→ Instructions to follow: From the entries, filter out every line that lacks "inner" and copy the rest.
──────────
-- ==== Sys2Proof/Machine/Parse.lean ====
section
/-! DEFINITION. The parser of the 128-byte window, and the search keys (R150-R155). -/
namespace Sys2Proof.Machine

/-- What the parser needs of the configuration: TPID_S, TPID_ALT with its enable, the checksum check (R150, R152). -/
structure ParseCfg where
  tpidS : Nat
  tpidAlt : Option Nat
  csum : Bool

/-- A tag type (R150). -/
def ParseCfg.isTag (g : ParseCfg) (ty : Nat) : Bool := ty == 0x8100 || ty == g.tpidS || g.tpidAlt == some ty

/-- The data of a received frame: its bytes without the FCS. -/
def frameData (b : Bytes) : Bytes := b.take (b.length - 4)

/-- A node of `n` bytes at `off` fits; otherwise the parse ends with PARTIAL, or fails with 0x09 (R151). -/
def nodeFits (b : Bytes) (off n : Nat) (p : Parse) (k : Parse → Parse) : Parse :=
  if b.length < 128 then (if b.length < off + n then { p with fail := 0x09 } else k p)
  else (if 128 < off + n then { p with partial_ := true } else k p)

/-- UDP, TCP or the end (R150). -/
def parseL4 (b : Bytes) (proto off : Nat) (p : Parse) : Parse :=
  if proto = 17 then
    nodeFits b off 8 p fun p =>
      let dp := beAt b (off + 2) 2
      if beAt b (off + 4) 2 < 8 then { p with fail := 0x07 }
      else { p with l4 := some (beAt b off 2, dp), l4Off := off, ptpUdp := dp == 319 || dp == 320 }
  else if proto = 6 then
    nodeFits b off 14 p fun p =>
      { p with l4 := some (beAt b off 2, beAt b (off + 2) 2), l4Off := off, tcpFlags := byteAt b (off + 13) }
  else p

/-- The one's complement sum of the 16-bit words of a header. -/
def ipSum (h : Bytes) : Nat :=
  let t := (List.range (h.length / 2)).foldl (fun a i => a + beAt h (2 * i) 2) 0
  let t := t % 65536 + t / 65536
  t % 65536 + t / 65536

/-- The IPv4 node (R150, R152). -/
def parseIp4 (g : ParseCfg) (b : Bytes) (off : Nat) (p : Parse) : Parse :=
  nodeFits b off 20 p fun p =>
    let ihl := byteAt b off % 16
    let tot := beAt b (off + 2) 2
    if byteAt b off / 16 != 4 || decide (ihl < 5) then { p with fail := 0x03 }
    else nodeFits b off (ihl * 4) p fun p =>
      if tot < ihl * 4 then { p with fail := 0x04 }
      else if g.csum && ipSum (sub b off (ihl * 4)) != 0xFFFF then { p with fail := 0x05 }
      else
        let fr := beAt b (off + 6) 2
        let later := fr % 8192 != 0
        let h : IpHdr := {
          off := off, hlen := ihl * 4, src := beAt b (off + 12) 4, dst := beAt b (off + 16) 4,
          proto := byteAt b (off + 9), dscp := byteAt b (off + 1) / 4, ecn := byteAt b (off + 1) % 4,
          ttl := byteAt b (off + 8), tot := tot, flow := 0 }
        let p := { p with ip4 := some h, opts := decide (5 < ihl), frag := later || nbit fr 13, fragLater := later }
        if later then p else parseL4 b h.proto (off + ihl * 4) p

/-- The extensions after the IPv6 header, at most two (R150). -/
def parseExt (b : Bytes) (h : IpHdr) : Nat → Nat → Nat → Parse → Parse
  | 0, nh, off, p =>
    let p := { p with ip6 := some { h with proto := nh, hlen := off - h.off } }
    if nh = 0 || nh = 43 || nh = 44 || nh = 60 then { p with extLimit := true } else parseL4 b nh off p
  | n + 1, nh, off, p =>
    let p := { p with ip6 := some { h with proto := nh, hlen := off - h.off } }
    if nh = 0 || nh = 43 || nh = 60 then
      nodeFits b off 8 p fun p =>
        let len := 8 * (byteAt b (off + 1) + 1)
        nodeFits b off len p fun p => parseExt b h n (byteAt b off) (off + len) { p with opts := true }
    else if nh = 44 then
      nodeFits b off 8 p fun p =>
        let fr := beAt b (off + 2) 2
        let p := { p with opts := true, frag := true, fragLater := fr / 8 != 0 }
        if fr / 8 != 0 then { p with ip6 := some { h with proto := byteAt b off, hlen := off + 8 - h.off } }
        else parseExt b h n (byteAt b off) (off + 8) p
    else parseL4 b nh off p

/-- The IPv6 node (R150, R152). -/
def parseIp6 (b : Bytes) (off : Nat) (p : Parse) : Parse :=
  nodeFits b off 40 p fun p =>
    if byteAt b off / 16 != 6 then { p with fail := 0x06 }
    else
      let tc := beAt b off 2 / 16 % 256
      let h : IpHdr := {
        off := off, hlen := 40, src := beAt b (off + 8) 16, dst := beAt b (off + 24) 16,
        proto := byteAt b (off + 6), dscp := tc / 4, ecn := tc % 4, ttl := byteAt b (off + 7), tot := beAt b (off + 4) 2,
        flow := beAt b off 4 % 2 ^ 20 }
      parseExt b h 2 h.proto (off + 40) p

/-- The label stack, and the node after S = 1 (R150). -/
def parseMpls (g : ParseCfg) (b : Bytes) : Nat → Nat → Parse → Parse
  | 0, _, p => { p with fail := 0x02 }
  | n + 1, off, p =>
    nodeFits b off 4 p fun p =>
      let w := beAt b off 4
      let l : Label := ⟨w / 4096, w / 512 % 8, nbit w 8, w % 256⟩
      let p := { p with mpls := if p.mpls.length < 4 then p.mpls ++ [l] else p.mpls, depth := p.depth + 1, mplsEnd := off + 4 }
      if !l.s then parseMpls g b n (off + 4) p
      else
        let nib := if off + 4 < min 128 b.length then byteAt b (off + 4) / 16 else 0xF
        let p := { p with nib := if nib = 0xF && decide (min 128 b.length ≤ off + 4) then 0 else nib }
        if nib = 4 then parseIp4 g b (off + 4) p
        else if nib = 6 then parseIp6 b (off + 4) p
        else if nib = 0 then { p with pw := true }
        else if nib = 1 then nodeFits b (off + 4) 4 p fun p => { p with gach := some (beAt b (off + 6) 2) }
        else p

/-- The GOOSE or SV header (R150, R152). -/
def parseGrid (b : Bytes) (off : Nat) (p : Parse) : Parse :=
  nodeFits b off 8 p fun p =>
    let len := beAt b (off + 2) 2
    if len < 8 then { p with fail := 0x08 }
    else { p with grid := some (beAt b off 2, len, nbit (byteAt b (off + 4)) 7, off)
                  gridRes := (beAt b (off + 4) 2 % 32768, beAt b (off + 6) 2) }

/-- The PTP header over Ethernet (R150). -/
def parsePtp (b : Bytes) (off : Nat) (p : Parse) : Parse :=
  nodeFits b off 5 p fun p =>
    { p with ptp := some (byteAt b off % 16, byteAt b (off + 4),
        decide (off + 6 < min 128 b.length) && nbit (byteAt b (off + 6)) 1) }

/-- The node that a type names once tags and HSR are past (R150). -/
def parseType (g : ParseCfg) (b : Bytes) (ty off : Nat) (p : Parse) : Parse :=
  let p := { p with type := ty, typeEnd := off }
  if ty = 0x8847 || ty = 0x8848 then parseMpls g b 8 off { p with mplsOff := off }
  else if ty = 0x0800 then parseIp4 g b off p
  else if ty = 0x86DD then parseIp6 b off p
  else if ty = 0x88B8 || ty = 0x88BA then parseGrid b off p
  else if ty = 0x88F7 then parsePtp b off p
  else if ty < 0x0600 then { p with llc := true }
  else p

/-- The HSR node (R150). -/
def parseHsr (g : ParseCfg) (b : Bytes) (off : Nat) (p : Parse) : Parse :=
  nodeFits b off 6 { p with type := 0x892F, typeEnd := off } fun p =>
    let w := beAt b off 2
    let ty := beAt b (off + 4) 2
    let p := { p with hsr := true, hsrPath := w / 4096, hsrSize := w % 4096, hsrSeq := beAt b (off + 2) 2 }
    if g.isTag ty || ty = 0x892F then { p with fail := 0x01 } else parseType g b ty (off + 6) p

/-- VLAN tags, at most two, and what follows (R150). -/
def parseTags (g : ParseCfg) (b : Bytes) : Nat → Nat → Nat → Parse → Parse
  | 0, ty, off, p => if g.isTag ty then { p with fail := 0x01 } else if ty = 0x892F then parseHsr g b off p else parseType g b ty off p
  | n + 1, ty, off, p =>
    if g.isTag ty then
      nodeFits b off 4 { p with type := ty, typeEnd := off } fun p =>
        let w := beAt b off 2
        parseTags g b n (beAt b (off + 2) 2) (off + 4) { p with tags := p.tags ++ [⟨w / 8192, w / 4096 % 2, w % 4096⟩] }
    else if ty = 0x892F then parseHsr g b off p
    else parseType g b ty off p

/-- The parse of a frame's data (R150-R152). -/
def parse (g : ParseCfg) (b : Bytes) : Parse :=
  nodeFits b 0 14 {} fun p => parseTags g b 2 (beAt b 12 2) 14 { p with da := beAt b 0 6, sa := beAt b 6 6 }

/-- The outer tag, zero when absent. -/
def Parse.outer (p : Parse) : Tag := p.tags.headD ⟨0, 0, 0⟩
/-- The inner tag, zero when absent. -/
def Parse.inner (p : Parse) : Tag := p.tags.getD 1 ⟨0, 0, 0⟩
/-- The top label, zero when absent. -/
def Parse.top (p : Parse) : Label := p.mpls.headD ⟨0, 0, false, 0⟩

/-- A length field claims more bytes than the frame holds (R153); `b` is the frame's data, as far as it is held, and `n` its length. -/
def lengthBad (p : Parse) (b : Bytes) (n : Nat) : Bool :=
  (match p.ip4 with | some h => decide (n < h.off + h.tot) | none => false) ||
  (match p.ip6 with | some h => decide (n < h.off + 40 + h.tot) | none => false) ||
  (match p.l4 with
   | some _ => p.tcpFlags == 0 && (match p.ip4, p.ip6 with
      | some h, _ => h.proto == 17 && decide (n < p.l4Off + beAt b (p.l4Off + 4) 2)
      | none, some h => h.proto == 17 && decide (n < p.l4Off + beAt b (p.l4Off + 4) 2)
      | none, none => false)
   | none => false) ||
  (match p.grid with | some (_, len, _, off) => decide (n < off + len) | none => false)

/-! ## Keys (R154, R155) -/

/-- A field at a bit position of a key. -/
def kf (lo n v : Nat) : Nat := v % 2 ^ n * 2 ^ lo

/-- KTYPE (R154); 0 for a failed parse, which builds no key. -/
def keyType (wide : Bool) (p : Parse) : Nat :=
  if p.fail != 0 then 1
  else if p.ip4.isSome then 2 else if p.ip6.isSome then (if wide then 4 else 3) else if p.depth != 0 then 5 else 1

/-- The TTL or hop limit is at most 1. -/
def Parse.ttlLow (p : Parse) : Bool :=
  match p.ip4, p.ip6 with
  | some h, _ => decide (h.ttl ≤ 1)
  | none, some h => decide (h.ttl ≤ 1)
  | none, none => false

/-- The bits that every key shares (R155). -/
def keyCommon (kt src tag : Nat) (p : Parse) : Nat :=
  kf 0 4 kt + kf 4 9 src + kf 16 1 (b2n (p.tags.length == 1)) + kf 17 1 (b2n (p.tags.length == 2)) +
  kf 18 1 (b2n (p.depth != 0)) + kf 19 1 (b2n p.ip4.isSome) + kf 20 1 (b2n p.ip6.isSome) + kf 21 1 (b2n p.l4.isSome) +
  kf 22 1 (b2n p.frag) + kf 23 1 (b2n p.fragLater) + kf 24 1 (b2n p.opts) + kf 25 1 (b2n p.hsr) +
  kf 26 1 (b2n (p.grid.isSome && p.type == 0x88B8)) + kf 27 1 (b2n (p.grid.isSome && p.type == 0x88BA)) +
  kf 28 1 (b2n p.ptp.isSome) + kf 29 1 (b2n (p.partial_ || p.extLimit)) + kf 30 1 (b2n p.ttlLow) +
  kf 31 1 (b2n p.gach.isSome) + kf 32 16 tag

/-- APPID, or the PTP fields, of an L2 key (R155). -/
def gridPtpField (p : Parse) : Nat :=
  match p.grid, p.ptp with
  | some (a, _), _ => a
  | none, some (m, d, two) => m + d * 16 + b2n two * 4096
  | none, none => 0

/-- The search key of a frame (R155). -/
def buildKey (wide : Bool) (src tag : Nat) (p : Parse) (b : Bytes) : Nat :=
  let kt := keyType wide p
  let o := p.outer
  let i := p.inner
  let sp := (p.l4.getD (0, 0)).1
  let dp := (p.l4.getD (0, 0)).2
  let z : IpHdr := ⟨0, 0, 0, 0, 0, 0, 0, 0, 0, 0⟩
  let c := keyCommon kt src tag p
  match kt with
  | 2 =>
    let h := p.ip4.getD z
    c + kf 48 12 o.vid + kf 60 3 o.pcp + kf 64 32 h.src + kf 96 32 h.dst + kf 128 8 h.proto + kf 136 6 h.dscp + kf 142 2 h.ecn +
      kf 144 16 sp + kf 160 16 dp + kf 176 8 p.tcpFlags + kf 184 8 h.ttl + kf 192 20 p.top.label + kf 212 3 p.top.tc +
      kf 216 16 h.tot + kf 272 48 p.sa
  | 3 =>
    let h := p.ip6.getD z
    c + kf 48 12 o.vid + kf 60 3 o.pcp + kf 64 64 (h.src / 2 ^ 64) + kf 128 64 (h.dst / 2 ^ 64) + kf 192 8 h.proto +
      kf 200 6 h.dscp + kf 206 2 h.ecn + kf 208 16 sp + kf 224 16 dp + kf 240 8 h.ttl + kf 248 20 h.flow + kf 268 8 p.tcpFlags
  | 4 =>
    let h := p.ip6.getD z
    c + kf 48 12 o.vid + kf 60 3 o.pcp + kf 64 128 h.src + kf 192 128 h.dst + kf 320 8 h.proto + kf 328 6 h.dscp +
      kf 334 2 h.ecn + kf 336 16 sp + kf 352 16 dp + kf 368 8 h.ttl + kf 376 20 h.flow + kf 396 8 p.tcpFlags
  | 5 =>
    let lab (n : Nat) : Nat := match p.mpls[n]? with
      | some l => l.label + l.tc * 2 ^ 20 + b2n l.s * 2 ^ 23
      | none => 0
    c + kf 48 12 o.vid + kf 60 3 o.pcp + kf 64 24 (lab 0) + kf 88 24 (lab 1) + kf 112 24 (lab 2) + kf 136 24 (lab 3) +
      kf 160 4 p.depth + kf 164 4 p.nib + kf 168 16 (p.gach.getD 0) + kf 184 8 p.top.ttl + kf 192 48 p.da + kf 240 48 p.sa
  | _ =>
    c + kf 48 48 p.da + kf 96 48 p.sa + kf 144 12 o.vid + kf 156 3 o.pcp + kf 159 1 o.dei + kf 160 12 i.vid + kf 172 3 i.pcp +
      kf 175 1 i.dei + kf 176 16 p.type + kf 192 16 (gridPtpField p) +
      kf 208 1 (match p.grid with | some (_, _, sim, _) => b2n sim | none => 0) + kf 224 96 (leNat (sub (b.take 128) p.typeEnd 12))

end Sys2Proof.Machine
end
──────────
→ Result below:
/-- The inner tag, zero when absent. -/
def Parse.inner (p : Parse) : Tag := p.tags.getD 1 ⟨0, 0, 0⟩
  let i := p.inner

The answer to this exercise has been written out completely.